## ABOUT THIS TASK
Of the material below, only the lines from the line containing "flash part. -/" down to the line containing "def setFlash (s" belong in the answer, written out exactly.

## SOURCE RECORDS
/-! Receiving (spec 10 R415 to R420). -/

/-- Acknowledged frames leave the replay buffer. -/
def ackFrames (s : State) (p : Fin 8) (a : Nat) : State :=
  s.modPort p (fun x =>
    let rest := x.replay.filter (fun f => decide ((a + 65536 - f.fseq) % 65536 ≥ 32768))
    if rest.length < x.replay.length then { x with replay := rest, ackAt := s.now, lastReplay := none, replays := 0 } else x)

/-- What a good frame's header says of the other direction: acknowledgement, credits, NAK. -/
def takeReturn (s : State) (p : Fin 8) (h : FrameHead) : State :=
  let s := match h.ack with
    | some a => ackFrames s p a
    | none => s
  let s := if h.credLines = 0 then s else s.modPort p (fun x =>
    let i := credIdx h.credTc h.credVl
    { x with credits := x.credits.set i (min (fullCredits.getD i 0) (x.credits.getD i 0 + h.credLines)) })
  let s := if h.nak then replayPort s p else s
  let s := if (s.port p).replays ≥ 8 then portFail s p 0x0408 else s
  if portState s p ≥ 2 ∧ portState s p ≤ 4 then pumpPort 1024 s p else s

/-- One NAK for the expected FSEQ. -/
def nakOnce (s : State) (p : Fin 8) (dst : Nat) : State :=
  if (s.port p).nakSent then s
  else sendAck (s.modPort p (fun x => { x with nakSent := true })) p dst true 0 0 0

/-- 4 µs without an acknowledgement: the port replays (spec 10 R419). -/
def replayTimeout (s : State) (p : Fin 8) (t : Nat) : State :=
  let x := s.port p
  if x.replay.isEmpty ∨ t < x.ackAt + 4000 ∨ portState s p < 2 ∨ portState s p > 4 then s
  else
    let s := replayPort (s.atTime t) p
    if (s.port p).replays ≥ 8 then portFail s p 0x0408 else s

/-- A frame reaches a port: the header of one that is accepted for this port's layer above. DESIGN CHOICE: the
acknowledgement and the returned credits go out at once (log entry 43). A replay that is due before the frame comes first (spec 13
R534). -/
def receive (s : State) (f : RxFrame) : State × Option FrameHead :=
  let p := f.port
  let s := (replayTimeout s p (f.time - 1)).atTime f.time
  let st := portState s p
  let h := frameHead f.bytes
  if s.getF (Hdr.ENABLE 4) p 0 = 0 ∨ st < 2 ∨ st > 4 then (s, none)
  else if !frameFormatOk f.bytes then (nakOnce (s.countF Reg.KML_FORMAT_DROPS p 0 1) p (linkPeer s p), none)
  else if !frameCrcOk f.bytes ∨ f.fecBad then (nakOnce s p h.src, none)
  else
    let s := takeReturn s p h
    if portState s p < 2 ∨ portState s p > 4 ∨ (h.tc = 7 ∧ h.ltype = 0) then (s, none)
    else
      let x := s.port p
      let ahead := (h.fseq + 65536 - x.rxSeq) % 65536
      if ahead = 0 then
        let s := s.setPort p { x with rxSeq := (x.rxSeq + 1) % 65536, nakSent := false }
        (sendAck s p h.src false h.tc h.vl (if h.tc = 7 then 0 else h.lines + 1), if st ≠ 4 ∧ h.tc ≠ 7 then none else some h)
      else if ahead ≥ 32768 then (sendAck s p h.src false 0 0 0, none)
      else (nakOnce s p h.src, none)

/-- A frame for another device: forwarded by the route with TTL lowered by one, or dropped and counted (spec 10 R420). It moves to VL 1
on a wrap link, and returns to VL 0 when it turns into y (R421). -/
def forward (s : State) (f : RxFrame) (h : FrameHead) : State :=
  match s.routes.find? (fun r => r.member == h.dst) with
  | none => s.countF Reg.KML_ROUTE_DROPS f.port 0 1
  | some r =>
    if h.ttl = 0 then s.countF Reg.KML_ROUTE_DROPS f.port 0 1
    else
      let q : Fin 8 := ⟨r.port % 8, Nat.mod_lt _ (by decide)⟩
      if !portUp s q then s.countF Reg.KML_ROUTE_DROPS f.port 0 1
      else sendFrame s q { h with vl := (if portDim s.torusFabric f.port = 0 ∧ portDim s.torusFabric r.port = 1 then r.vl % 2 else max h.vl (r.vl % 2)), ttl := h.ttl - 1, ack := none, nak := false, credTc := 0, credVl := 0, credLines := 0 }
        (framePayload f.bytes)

...

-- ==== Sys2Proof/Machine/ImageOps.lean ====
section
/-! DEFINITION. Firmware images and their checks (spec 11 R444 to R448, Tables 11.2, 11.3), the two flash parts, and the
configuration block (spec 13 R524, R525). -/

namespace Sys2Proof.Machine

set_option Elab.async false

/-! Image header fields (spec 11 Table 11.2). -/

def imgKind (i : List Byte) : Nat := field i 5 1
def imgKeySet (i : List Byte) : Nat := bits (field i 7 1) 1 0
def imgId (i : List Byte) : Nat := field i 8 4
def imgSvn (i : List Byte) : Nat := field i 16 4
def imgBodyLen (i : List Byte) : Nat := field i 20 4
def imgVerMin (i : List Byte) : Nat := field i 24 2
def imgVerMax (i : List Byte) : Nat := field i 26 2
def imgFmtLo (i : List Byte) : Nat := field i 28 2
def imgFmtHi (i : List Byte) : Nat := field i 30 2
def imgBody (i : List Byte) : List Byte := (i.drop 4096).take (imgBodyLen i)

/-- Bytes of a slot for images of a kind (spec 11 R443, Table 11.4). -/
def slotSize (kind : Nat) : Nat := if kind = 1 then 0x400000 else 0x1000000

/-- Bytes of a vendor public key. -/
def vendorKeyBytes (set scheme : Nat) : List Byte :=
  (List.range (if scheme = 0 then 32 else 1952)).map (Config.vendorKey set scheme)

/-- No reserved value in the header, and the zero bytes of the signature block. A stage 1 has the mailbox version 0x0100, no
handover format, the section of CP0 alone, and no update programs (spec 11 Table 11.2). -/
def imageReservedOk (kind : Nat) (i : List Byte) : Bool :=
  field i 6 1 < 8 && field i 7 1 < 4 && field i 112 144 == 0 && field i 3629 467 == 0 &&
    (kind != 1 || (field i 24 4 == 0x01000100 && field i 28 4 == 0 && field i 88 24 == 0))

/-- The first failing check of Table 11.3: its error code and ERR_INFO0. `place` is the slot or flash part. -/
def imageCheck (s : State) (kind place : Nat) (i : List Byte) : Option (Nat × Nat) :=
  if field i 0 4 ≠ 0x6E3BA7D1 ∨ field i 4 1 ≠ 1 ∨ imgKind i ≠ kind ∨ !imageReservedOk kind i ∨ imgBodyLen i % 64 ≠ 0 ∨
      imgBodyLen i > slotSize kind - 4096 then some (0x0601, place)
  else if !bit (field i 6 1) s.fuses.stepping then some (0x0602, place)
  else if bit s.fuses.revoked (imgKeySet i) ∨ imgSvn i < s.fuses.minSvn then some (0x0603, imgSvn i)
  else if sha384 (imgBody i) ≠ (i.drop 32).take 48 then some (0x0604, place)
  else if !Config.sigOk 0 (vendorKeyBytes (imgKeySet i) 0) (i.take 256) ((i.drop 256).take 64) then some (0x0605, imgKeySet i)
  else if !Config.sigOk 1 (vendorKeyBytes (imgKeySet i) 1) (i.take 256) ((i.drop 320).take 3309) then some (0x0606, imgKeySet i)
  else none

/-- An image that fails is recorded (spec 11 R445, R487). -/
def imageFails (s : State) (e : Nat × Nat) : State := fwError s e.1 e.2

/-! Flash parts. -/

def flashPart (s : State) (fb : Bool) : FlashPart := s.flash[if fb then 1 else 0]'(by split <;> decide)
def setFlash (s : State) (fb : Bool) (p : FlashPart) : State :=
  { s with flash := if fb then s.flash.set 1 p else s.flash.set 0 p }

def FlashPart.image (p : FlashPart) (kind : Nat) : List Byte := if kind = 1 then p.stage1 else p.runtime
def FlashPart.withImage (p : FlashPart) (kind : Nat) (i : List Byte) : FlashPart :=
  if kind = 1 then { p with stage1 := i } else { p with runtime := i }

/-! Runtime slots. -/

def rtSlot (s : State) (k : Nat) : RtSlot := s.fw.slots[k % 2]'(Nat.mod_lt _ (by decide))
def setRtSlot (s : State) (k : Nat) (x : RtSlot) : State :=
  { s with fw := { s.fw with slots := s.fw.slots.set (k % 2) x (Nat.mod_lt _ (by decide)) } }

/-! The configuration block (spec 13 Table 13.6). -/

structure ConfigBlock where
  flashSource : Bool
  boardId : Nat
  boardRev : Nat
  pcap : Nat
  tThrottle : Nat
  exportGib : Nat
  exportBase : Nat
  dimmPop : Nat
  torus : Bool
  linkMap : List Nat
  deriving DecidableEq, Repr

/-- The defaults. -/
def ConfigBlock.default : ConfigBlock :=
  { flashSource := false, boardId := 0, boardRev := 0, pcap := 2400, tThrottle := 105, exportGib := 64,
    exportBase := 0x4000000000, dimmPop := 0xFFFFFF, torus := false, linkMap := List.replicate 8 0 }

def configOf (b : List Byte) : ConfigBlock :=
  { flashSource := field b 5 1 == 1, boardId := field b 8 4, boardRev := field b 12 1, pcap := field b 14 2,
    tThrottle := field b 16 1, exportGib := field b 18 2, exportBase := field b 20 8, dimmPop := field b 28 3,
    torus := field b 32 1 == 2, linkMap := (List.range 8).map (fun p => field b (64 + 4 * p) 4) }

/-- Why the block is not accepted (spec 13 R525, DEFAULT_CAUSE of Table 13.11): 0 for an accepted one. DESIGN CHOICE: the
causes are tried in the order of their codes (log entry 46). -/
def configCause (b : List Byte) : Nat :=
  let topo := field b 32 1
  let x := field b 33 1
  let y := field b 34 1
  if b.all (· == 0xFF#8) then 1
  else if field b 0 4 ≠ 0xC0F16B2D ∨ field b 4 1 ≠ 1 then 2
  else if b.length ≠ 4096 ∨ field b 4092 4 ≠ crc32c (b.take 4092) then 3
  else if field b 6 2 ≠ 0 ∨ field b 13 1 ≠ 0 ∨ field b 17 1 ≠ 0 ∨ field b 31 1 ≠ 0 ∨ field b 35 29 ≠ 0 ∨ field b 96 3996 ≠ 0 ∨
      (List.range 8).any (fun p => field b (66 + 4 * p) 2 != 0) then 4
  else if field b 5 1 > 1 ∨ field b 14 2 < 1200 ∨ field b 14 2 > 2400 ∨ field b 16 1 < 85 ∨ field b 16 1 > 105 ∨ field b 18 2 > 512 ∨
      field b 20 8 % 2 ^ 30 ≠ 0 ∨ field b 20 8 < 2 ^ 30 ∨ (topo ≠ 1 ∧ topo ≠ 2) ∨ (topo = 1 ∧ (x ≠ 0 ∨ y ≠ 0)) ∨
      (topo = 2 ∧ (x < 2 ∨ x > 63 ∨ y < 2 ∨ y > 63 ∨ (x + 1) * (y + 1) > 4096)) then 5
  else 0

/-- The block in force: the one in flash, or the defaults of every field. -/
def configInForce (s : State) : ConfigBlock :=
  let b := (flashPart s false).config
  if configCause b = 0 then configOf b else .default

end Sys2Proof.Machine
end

...

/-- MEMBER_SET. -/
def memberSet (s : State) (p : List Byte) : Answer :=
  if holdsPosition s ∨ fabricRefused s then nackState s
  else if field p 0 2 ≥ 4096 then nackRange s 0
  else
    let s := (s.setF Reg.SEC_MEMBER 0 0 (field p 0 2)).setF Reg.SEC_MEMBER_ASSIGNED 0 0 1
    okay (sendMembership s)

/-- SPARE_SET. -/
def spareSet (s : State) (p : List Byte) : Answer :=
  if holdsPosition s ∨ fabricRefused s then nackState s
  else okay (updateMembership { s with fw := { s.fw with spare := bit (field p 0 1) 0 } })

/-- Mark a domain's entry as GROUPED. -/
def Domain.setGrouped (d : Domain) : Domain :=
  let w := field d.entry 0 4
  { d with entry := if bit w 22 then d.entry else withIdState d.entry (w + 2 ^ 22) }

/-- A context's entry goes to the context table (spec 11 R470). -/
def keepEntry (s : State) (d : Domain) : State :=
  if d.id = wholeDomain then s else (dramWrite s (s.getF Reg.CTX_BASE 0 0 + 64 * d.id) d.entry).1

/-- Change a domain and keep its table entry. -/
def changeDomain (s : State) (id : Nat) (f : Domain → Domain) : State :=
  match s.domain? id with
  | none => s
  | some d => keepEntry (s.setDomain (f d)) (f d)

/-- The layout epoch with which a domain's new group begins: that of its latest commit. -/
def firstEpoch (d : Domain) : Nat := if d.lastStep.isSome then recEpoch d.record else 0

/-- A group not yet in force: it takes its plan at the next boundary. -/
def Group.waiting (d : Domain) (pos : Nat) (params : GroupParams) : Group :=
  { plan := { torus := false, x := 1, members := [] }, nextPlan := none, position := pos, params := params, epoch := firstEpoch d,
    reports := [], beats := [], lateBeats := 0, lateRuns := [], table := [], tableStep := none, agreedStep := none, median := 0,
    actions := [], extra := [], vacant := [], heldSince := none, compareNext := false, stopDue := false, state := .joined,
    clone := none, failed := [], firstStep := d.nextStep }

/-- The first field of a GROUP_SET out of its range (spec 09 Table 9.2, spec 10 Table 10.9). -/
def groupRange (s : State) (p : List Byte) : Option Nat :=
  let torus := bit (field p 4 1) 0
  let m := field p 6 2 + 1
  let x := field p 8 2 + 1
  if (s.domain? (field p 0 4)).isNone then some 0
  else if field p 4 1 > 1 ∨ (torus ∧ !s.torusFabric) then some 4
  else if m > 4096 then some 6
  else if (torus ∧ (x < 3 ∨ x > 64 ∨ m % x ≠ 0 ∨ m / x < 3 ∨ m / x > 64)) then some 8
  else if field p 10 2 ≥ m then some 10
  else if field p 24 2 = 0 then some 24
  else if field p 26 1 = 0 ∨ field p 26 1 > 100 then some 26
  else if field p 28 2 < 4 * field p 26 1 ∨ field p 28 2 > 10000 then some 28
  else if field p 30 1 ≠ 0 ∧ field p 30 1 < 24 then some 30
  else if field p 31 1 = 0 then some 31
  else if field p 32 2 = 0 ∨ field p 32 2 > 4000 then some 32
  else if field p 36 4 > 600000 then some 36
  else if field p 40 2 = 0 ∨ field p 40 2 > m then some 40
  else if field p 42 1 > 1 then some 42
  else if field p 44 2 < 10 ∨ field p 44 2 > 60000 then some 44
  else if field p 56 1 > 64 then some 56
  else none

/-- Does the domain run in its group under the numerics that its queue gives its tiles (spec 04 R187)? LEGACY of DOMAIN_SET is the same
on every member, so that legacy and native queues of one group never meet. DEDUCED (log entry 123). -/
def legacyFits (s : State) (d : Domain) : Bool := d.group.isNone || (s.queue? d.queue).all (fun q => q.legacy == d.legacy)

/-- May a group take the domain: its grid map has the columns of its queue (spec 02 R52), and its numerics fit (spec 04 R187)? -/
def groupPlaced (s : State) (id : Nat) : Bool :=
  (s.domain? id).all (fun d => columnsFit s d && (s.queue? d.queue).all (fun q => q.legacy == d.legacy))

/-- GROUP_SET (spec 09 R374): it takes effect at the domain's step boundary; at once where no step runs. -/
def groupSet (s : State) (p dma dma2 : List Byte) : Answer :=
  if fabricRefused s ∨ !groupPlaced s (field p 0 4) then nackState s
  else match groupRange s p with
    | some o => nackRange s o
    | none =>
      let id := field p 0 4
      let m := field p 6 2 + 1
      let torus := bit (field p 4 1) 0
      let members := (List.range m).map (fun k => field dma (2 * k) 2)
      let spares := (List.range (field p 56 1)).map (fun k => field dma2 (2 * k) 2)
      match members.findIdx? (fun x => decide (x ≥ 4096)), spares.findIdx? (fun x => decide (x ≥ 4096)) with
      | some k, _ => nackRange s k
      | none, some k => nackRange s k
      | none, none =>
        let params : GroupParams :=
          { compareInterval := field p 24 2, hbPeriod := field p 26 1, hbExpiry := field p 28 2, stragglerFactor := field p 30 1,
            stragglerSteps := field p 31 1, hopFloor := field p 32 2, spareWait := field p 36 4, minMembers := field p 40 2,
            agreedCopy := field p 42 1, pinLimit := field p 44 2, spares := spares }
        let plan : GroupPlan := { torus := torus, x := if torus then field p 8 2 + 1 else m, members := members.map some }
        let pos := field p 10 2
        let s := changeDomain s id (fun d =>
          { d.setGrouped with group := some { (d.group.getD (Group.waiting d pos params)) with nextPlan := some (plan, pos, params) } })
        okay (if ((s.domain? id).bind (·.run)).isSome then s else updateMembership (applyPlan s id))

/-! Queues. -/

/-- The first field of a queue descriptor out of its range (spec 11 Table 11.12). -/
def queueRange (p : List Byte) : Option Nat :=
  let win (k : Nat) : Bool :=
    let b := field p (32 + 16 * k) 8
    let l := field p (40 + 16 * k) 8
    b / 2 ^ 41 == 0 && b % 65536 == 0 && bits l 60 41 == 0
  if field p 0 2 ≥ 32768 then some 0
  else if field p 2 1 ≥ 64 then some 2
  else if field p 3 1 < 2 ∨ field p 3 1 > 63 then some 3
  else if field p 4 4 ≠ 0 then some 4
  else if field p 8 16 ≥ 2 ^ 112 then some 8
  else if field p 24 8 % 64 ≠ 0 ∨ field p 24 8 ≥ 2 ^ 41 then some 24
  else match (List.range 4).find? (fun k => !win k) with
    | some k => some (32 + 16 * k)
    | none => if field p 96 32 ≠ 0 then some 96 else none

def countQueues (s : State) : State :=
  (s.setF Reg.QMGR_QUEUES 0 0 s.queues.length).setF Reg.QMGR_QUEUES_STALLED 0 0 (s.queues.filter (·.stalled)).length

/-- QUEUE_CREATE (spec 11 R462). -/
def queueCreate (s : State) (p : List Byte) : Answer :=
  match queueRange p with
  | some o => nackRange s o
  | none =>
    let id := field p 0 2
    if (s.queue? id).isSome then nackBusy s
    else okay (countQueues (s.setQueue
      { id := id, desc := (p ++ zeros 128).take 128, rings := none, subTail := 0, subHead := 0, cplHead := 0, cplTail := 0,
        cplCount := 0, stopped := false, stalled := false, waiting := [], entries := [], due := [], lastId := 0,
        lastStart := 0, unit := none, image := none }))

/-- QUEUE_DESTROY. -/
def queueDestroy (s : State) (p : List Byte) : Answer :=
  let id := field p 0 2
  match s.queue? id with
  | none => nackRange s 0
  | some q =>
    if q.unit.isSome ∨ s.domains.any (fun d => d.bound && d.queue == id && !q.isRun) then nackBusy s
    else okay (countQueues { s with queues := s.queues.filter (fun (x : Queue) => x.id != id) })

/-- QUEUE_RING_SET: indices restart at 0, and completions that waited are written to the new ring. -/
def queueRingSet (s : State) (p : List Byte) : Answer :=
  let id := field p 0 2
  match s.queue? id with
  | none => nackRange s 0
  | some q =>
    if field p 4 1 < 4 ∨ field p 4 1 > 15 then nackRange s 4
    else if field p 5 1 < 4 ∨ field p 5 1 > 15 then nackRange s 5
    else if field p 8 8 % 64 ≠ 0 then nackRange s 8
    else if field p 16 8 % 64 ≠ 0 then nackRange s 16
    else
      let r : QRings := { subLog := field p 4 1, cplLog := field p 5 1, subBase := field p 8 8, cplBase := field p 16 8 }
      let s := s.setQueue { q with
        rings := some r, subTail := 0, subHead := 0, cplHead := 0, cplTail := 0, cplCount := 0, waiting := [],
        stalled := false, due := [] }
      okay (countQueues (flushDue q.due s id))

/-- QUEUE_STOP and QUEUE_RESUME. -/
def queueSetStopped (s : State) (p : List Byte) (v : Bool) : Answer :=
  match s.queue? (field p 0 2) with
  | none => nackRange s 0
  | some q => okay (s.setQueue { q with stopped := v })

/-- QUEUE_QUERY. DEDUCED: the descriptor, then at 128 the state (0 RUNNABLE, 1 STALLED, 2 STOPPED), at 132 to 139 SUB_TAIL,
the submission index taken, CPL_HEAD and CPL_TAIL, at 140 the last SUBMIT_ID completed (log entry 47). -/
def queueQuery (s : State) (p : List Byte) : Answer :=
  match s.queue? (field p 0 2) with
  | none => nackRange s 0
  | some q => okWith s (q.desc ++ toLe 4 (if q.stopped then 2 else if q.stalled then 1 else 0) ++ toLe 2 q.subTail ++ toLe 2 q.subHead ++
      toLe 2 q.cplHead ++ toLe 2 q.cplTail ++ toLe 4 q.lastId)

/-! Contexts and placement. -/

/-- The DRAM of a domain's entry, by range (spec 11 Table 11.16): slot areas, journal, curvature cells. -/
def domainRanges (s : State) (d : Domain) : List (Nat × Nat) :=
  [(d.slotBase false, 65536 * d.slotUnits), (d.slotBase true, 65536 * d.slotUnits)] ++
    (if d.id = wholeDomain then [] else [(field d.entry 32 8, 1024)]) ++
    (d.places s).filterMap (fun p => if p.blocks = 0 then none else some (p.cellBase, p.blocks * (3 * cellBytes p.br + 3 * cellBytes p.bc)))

## ANSWER TO THIS EXERCISE
/-- The first failing check of Table 11.3: its error code and ERR_INFO0. `place` is the slot or flash part. -/
def imageCheck (s : State) (kind place : Nat) (i : List Byte) : Option (Nat × Nat) :=
  if field i 0 4 ≠ 0x6E3BA7D1 ∨ field i 4 1 ≠ 1 ∨ imgKind i ≠ kind ∨ !imageReservedOk kind i ∨ imgBodyLen i % 64 ≠ 0 ∨
      imgBodyLen i > slotSize kind - 4096 then some (0x0601, place)
  else if !bit (field i 6 1) s.fuses.stepping then some (0x0602, place)
  else if bit s.fuses.revoked (imgKeySet i) ∨ imgSvn i < s.fuses.minSvn then some (0x0603, imgSvn i)
  else if sha384 (imgBody i) ≠ (i.drop 32).take 48 then some (0x0604, place)
  else if !Config.sigOk 0 (vendorKeyBytes (imgKeySet i) 0) (i.take 256) ((i.drop 256).take 64) then some (0x0605, imgKeySet i)
  else if !Config.sigOk 1 (vendorKeyBytes (imgKeySet i) 1) (i.take 256) ((i.drop 320).take 3309) then some (0x0606, imgKeySet i)
  else none

/-- An image that fails is recorded (spec 11 R445, R487). -/
def imageFails (s : State) (e : Nat × Nat) : State := fwError s e.1 e.2

/-! Flash parts. -/

def flashPart (s : State) (fb : Bool) : FlashPart := s.flash[if fb then 1 else 0]'(by split <;> decide)
def setFlash (s : State) (fb : Bool) (p : FlashPart) : State :=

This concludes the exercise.